── TASK MATERIAL ──

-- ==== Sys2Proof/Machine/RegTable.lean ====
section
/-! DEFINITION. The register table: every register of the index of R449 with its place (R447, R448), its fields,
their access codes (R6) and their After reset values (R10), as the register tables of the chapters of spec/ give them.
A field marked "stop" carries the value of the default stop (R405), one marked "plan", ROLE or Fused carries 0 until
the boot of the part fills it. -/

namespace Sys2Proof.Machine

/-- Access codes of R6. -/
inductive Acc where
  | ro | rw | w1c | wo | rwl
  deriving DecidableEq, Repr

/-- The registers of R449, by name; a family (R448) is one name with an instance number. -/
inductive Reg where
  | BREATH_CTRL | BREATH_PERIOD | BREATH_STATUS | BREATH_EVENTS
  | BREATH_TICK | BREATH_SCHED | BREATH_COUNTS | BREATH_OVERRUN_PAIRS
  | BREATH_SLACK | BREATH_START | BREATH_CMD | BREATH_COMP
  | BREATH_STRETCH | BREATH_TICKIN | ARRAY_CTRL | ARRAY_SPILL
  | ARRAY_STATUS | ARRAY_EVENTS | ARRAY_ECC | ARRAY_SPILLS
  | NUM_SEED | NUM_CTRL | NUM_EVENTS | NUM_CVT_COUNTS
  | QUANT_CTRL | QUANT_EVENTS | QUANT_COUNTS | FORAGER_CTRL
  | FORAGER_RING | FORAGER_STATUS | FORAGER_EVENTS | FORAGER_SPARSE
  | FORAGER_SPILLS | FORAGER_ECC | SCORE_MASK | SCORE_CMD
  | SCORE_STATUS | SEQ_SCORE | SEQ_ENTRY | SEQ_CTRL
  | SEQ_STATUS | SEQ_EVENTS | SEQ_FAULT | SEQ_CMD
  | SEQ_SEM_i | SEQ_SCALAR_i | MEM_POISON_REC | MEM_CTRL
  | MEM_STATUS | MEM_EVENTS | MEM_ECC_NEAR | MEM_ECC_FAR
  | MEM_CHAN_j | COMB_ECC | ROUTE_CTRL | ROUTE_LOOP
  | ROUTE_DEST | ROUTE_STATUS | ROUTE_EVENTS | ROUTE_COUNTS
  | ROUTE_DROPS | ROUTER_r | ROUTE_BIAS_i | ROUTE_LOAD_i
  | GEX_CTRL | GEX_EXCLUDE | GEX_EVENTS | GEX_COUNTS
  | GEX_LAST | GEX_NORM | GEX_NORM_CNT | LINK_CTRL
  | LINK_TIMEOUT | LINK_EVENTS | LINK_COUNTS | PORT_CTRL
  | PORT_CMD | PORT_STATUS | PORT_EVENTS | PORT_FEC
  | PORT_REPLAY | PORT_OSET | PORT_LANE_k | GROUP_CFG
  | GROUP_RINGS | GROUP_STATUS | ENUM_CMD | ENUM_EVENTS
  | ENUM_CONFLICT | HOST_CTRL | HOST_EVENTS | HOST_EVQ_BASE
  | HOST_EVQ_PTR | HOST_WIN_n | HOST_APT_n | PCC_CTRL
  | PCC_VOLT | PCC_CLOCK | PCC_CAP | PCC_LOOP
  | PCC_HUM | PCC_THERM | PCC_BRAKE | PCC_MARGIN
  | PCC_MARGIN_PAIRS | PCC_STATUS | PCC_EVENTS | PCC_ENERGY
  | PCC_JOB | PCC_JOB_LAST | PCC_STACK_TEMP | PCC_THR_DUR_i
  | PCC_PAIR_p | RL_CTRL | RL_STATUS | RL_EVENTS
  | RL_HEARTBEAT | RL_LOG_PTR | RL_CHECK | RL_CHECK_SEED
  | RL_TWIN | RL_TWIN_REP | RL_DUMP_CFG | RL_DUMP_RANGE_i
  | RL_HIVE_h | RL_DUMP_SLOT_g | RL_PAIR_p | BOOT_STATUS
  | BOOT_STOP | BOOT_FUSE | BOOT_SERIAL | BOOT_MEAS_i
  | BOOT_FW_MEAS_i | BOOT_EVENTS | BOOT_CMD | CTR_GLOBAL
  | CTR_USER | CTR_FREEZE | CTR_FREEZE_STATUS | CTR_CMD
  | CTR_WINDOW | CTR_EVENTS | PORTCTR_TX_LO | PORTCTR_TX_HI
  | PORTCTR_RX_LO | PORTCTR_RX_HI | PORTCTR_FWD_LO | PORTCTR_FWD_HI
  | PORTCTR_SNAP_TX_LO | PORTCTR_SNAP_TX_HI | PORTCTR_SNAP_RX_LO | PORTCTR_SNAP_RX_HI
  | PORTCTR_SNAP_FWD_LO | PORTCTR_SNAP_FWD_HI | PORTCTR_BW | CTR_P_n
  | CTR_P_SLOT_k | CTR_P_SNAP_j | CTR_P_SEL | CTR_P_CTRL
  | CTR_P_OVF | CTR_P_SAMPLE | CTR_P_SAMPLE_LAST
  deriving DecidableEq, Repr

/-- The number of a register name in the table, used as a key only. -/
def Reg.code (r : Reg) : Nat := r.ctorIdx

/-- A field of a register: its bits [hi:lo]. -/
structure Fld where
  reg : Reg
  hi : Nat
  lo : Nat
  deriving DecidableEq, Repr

───

GOAL OF THE EXERCISE: What is needed is an exact copy of all the data above.

SOLUTION:
-- ==== Sys2Proof/Machine/RegTable.lean ====
section
/-! DEFINITION. The register table: every register of the index of R449 with its place (R447, R448), its fields,
their access codes (R6) and their After reset values (R10), as the register tables of the chapters of spec/ give them.
A field marked "stop" carries the value of the default stop (R405), one marked "plan", ROLE or Fused carries 0 until
the boot of the part fills it. -/

namespace Sys2Proof.Machine

/-- Access codes of R6. -/
inductive Acc where
  | ro | rw | w1c | wo | rwl
  deriving DecidableEq, Repr

/-- The registers of R449, by name; a family (R448) is one name with an instance number. -/
inductive Reg where
  | BREATH_CTRL | BREATH_PERIOD | BREATH_STATUS | BREATH_EVENTS
  | BREATH_TICK | BREATH_SCHED | BREATH_COUNTS | BREATH_OVERRUN_PAIRS
  | BREATH_SLACK | BREATH_START | BREATH_CMD | BREATH_COMP
  | BREATH_STRETCH | BREATH_TICKIN | ARRAY_CTRL | ARRAY_SPILL
  | ARRAY_STATUS | ARRAY_EVENTS | ARRAY_ECC | ARRAY_SPILLS
  | NUM_SEED | NUM_CTRL | NUM_EVENTS | NUM_CVT_COUNTS
  | QUANT_CTRL | QUANT_EVENTS | QUANT_COUNTS | FORAGER_CTRL
  | FORAGER_RING | FORAGER_STATUS | FORAGER_EVENTS | FORAGER_SPARSE
  | FORAGER_SPILLS | FORAGER_ECC | SCORE_MASK | SCORE_CMD
  | SCORE_STATUS | SEQ_SCORE | SEQ_ENTRY | SEQ_CTRL
  | SEQ_STATUS | SEQ_EVENTS | SEQ_FAULT | SEQ_CMD
  | SEQ_SEM_i | SEQ_SCALAR_i | MEM_POISON_REC | MEM_CTRL
  | MEM_STATUS | MEM_EVENTS | MEM_ECC_NEAR | MEM_ECC_FAR
  | MEM_CHAN_j | COMB_ECC | ROUTE_CTRL | ROUTE_LOOP
  | ROUTE_DEST | ROUTE_STATUS | ROUTE_EVENTS | ROUTE_COUNTS
  | ROUTE_DROPS | ROUTER_r | ROUTE_BIAS_i | ROUTE_LOAD_i
  | GEX_CTRL | GEX_EXCLUDE | GEX_EVENTS | GEX_COUNTS
  | GEX_LAST | GEX_NORM | GEX_NORM_CNT | LINK_CTRL
  | LINK_TIMEOUT | LINK_EVENTS | LINK_COUNTS | PORT_CTRL
  | PORT_CMD | PORT_STATUS | PORT_EVENTS | PORT_FEC
  | PORT_REPLAY | PORT_OSET | PORT_LANE_k | GROUP_CFG
  | GROUP_RINGS | GROUP_STATUS | ENUM_CMD | ENUM_EVENTS
  | ENUM_CONFLICT | HOST_CTRL | HOST_EVENTS | HOST_EVQ_BASE
  | HOST_EVQ_PTR | HOST_WIN_n | HOST_APT_n | PCC_CTRL
  | PCC_VOLT | PCC_CLOCK | PCC_CAP | PCC_LOOP
  | PCC_HUM | PCC_THERM | PCC_BRAKE | PCC_MARGIN
  | PCC_MARGIN_PAIRS | PCC_STATUS | PCC_EVENTS | PCC_ENERGY
  | PCC_JOB | PCC_JOB_LAST | PCC_STACK_TEMP | PCC_THR_DUR_i
  | PCC_PAIR_p | RL_CTRL | RL_STATUS | RL_EVENTS
  | RL_HEARTBEAT | RL_LOG_PTR | RL_CHECK | RL_CHECK_SEED
  | RL_TWIN | RL_TWIN_REP | RL_DUMP_CFG | RL_DUMP_RANGE_i
  | RL_HIVE_h | RL_DUMP_SLOT_g | RL_PAIR_p | BOOT_STATUS
  | BOOT_STOP | BOOT_FUSE | BOOT_SERIAL | BOOT_MEAS_i
  | BOOT_FW_MEAS_i | BOOT_EVENTS | BOOT_CMD | CTR_GLOBAL
  | CTR_USER | CTR_FREEZE | CTR_FREEZE_STATUS | CTR_CMD
  | CTR_WINDOW | CTR_EVENTS | PORTCTR_TX_LO | PORTCTR_TX_HI
  | PORTCTR_RX_LO | PORTCTR_RX_HI | PORTCTR_FWD_LO | PORTCTR_FWD_HI
  | PORTCTR_SNAP_TX_LO | PORTCTR_SNAP_TX_HI | PORTCTR_SNAP_RX_LO | PORTCTR_SNAP_RX_HI
  | PORTCTR_SNAP_FWD_LO | PORTCTR_SNAP_FWD_HI | PORTCTR_BW | CTR_P_n
  | CTR_P_SLOT_k | CTR_P_SNAP_j | CTR_P_SEL | CTR_P_CTRL
  | CTR_P_OVF | CTR_P_SAMPLE | CTR_P_SAMPLE_LAST
  deriving DecidableEq, Repr

/-- The number of a register name in the table, used as a key only. -/
def Reg.code (r : Reg) : Nat := r.ctorIdx

/-- A field of a register: its bits [hi:lo]. -/
structure Fld where
  reg : Reg
  hi : Nat
  lo : Nat
  deriving DecidableEq, Repr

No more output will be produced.